Groups Claude Discord Coordinator, Claude Runner, and MCP Gateway under a shared section. Documents new CT 303 MCP Gateway with n8n and Gitea MCP server configuration details. Co-Authored-By: Claude Opus 4.6 <noreply@anthropic.com>
12 KiB
System Monitoring and Alerting - Technology Context
Overview
Comprehensive monitoring and alerting system for home lab infrastructure with focus on automated health checks, Discord notifications, and proactive system maintenance.
Architecture Patterns
Distributed Monitoring Strategy
Pattern: Service-specific monitoring with centralized alerting
- Uptime Kuma: Centralized service uptime and health monitoring (status page)

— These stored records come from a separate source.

-- ==== Sys2Proof/Machine/Time.lean ====
section
/-! DEFINITION. Chapter 13: the tick, the snapshot, NT and its states, the IEEE 802.1AS end station, transmit stamps, the PULSE
units. -/
namespace Sys2Proof.Machine

open Sys2Proof

/-! ## The tick (R359, R362, R363, R365, R366; log entry 2) -/

/-- Whether RT counts: radio island in RUN or DOZE, on the crystal (R365). -/
def State.rtRuns (s : State) : Bool := (s.island 9 == 1 || s.island 9 == 2) && !s.onRc && s.pwr.xtalRun

/-- Whether NT counts: the link island is powered (R369). -/
def State.ntRuns (s : State) : Bool := s.island 13 == 1 || s.island 13 == 2

/-- NT after `n` reference ticks of the increment in force. -/
def ntAfter (t : Tim) (n : Nat) : Tim :=
  let x := t.ntFrac + n * t.inc
  { t with nt := t.nt + x / 2 ^ 32, ntFrac := x % 2 ^ 32 }

/-- The calibrated step of MT in STANDBY in 1/32768 us: 10^6 less the measured deviation of the oscillator in ppm (R363). -/
def State.mtStep (s : State) : Nat := ((1000000 : Int) - signed 16 (s.get F.TIM_PT_CAL_PPM)).toNat

/-- MT after 1 us: on the reference net it counts each us; in STANDBY it advances at a PT tick by the calibrated step (R363). -/
def State.mtAfter (s : State) (ptTick : Bool) : Nat × Nat :=
  if !s.pwr.standby then (s.mt + 1, 0)
  else if ptTick then (s.mt + (s.pilot.mtFrac + s.mtStep) / 32768, (s.pilot.mtFrac + s.mtStep) % 32768)
  else (s.mt, s.pilot.mtFrac)

/-- One microsecond passes: MT, PT at 32.768 kHz, RT at 40,960 ticks and NT at 40 increments. Without VBAT nothing counts. -/
def tick (s : State) : State :=
  if !s.pilot.vbatUp then s
  else
    let f := s.pilot.ptFrac + 32768
    let m := s.mtAfter (decide (1000000 ≤ f))
    let p := { s.pilot with mtFrac := m.2 }
    let pilot := if 1000000 ≤ f then { p with pt := s.pilot.pt + 1, ptFrac := f - 1000000 } else { p with ptFrac := f }
    let t1 := if s.rtRuns then { s.tim with rt := s.tim.rt + 40960 } else s.tim
    let t2 := if s.ntRuns then ntAfter t1 40 else t1
    let rf := if s.island 9 == 2 then { s.rf with runUs := s.rf.runUs + 1 } else s.rf
    { s with mt := m.1, pilot := pilot, tim := t2, rf := rf }

/-! ## Snapshot (R361, Table 13-4) -/

/-- The snapshot record. -/
def State.snapRecord (s : State) : Bytes :=
  toLE 8 s.mt ++ toLE 6 (s.tim.nt / 10 ^ 9) ++ toLE 1 (s.get F.TIM_STAT_NT_STATE) ++ toLE 1 0 ++ toLE 4 (s.tim.nt % 10 ^ 9)
    ++ toLE 4 s.pilot.pt.toNat ++ toLE 6 s.tim.rt.toNat ++ toLE 1 (bit s.rtRuns + 2 * bit s.onRc) ++ toLE 1 0

/-- Writes consecutive register words. -/
def State.setRegs (s : State) (off : Nat) : List Word → State
  | [] => s
  | w :: ws => (s.setReg off w.toNat).setRegs (off + 4) ws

- Claude Runner (CT 302): SSH-based server diagnostics with two-tier auto-remediation
- Tdarr Monitoring: API-based transcoding health checks
- Windows Desktop Monitoring: Reboot detection and system events
- Network Monitoring: Connectivity and service availability
- Container Monitoring: Docker/Podman health and resource usage
AI Infrastructure LXCs (301–303)
Claude Discord Coordinator — CT 301 (10.10.0.147)
Purpose: Discord bot coordination with read-only cognitive memory MCP access
SSH alias: claude-discord-coordinator
Claude Runner — CT 302 (10.10.0.148)
Purpose: Automated server health monitoring with AI-escalated remediation
Repo: cal/claude-runner-monitoring on Gitea (cloned to /root/.claude on CT 302)
Docs: monitoring/server-diagnostics/CONTEXT.md
MCP Gateway — CT 303 (10.10.0.231)
Purpose: Docker MCP Gateway — centralized MCP server proxy for Claude Code
SSH alias: mcp-gateway
Service: docker/mcp-gateway v2.0.1 on port 8811 (http://10.10.0.231:8811/mcp)
MCP servers: n8n (23 tools, connects to LXC 210), Gitea (109 tools, connects to git.manticorum.com)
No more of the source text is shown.